What to work on
Search the records for "acwUop". Report every line where it occurs.

--- Data section ---

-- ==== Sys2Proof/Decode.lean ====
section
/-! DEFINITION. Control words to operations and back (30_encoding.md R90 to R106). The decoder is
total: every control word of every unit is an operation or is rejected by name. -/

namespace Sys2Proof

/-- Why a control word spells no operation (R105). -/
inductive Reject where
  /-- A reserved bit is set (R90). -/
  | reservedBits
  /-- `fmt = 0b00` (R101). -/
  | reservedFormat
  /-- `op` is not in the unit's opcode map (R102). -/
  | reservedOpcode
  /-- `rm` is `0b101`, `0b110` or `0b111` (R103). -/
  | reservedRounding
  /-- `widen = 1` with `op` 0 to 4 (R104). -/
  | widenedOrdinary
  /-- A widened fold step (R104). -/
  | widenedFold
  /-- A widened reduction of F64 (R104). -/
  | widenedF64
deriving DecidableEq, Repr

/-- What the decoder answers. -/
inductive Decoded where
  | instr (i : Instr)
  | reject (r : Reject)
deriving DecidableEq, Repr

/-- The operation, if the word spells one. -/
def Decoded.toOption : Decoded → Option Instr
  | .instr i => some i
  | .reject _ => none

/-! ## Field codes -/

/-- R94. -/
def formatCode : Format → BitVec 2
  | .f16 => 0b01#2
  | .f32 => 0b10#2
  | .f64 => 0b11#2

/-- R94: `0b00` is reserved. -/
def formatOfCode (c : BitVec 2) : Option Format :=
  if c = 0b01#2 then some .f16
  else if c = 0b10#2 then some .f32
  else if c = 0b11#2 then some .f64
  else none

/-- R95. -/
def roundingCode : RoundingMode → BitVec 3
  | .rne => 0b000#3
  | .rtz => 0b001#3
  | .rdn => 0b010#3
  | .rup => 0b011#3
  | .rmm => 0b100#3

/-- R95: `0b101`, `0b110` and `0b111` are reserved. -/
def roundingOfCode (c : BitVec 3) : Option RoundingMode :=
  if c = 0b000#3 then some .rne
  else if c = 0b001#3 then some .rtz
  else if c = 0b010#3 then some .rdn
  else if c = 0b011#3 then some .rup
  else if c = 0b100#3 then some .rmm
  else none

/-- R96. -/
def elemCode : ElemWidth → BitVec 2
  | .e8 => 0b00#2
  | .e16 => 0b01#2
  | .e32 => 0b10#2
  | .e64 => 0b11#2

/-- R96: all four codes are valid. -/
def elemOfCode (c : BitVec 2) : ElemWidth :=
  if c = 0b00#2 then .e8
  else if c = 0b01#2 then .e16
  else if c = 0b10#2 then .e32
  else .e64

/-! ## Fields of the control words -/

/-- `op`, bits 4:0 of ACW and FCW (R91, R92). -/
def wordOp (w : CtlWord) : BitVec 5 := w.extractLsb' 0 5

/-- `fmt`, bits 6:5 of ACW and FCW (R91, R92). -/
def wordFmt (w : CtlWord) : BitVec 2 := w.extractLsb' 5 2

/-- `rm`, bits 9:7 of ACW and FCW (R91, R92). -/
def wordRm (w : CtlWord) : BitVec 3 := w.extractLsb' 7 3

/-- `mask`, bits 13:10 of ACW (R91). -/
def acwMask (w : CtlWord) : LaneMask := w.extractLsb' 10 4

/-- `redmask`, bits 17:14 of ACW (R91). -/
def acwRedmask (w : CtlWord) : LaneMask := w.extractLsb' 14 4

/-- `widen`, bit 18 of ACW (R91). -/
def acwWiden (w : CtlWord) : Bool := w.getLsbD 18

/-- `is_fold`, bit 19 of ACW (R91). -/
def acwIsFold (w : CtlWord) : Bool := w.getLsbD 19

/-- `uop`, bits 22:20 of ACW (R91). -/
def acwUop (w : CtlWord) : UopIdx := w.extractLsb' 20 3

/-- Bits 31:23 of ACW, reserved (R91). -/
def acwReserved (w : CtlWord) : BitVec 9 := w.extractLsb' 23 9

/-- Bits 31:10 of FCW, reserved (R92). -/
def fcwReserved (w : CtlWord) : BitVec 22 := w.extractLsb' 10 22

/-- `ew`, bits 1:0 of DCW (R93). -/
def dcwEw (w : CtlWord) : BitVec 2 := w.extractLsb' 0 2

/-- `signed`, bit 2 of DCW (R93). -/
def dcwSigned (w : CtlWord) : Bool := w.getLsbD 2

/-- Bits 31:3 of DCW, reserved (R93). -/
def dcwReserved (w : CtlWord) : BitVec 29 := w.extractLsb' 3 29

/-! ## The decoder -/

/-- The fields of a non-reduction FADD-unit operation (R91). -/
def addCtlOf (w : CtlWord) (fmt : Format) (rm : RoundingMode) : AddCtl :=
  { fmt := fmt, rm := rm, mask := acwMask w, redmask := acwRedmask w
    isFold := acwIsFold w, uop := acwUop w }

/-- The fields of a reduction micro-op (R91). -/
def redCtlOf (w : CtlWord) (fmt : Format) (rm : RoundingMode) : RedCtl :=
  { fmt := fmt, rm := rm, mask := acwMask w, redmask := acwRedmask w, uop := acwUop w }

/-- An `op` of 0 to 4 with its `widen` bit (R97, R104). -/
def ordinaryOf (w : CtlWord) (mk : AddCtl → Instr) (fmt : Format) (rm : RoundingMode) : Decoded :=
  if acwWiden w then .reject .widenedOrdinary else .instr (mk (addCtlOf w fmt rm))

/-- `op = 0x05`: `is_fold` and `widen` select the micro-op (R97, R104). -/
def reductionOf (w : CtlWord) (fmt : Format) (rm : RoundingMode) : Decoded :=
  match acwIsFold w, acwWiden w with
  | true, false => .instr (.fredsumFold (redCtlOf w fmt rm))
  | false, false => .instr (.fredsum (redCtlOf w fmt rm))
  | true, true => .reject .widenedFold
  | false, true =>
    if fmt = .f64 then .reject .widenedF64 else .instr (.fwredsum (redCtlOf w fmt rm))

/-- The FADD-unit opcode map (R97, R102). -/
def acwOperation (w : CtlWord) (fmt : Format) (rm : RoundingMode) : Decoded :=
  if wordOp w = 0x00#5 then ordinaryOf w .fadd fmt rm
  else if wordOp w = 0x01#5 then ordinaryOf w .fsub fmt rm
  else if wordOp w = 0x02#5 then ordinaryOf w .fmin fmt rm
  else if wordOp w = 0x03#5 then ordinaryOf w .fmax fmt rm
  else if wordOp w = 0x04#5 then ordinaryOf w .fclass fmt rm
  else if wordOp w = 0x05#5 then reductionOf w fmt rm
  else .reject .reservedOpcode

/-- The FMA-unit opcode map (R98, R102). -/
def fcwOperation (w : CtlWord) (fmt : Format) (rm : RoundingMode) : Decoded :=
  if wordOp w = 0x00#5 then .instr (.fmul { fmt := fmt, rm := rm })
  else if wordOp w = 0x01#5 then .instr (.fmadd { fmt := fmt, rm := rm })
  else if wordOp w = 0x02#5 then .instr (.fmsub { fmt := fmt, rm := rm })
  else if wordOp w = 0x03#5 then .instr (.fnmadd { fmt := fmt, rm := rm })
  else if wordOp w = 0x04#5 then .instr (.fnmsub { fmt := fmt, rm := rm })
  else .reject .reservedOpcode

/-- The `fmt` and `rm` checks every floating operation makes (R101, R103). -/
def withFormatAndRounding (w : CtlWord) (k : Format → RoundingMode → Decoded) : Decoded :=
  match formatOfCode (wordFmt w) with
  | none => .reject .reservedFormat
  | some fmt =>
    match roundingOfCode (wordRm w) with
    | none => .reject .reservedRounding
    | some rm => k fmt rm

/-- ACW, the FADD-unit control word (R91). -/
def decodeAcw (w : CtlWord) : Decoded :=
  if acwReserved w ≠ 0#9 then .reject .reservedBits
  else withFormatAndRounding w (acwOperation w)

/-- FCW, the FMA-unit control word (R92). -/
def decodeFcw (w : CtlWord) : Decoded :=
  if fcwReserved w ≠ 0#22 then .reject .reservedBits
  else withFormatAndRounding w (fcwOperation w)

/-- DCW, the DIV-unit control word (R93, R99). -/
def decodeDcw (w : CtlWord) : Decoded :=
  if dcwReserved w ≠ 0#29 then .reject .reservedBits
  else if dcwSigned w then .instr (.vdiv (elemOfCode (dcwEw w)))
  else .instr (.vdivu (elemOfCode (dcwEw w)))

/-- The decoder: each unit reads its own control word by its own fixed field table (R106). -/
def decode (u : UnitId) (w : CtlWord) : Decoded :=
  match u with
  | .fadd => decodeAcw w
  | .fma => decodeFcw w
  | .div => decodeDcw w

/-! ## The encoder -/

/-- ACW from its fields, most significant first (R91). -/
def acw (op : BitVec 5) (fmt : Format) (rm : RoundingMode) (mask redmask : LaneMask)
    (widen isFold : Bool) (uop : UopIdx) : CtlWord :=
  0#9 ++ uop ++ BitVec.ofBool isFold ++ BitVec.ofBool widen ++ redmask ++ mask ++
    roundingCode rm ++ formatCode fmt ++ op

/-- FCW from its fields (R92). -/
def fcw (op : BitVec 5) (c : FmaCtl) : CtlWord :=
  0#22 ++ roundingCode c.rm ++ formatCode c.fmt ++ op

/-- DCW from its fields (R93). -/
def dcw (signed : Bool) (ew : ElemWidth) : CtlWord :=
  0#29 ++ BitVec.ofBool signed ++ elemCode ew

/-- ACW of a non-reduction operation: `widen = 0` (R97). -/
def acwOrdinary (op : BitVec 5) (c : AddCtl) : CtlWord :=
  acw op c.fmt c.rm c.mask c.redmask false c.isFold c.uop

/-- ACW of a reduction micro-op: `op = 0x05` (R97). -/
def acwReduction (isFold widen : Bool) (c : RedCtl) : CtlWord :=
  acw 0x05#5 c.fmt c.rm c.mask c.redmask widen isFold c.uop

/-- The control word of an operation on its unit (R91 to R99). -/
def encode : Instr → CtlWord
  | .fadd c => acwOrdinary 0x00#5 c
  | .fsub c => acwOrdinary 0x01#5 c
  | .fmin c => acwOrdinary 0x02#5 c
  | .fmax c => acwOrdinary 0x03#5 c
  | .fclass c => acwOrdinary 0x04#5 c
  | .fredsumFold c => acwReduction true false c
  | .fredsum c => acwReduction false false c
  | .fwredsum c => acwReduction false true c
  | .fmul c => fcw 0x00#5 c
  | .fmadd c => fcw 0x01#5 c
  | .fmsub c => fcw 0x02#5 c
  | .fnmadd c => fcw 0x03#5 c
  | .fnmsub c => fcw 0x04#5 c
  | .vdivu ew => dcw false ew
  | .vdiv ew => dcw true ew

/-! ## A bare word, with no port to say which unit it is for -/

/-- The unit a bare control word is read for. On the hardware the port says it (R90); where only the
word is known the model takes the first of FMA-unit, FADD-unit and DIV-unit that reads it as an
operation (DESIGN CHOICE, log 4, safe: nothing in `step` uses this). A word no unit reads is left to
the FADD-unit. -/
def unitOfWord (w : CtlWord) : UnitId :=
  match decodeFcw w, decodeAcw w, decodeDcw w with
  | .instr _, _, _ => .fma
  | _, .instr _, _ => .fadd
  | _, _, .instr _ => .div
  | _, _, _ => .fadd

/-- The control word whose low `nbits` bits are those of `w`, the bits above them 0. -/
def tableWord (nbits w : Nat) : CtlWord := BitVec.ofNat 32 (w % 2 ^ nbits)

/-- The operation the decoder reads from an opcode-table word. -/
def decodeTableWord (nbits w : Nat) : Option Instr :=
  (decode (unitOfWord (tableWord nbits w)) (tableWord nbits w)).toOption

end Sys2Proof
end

---

Expected answer
def acwUop (w : CtlWord) : UopIdx := w.extractLsb' 20 3
    isFold := acwIsFold w, uop := acwUop w }
  { fmt := fmt, rm := rm, mask := acwMask w, redmask := acwRedmask w, uop := acwUop w }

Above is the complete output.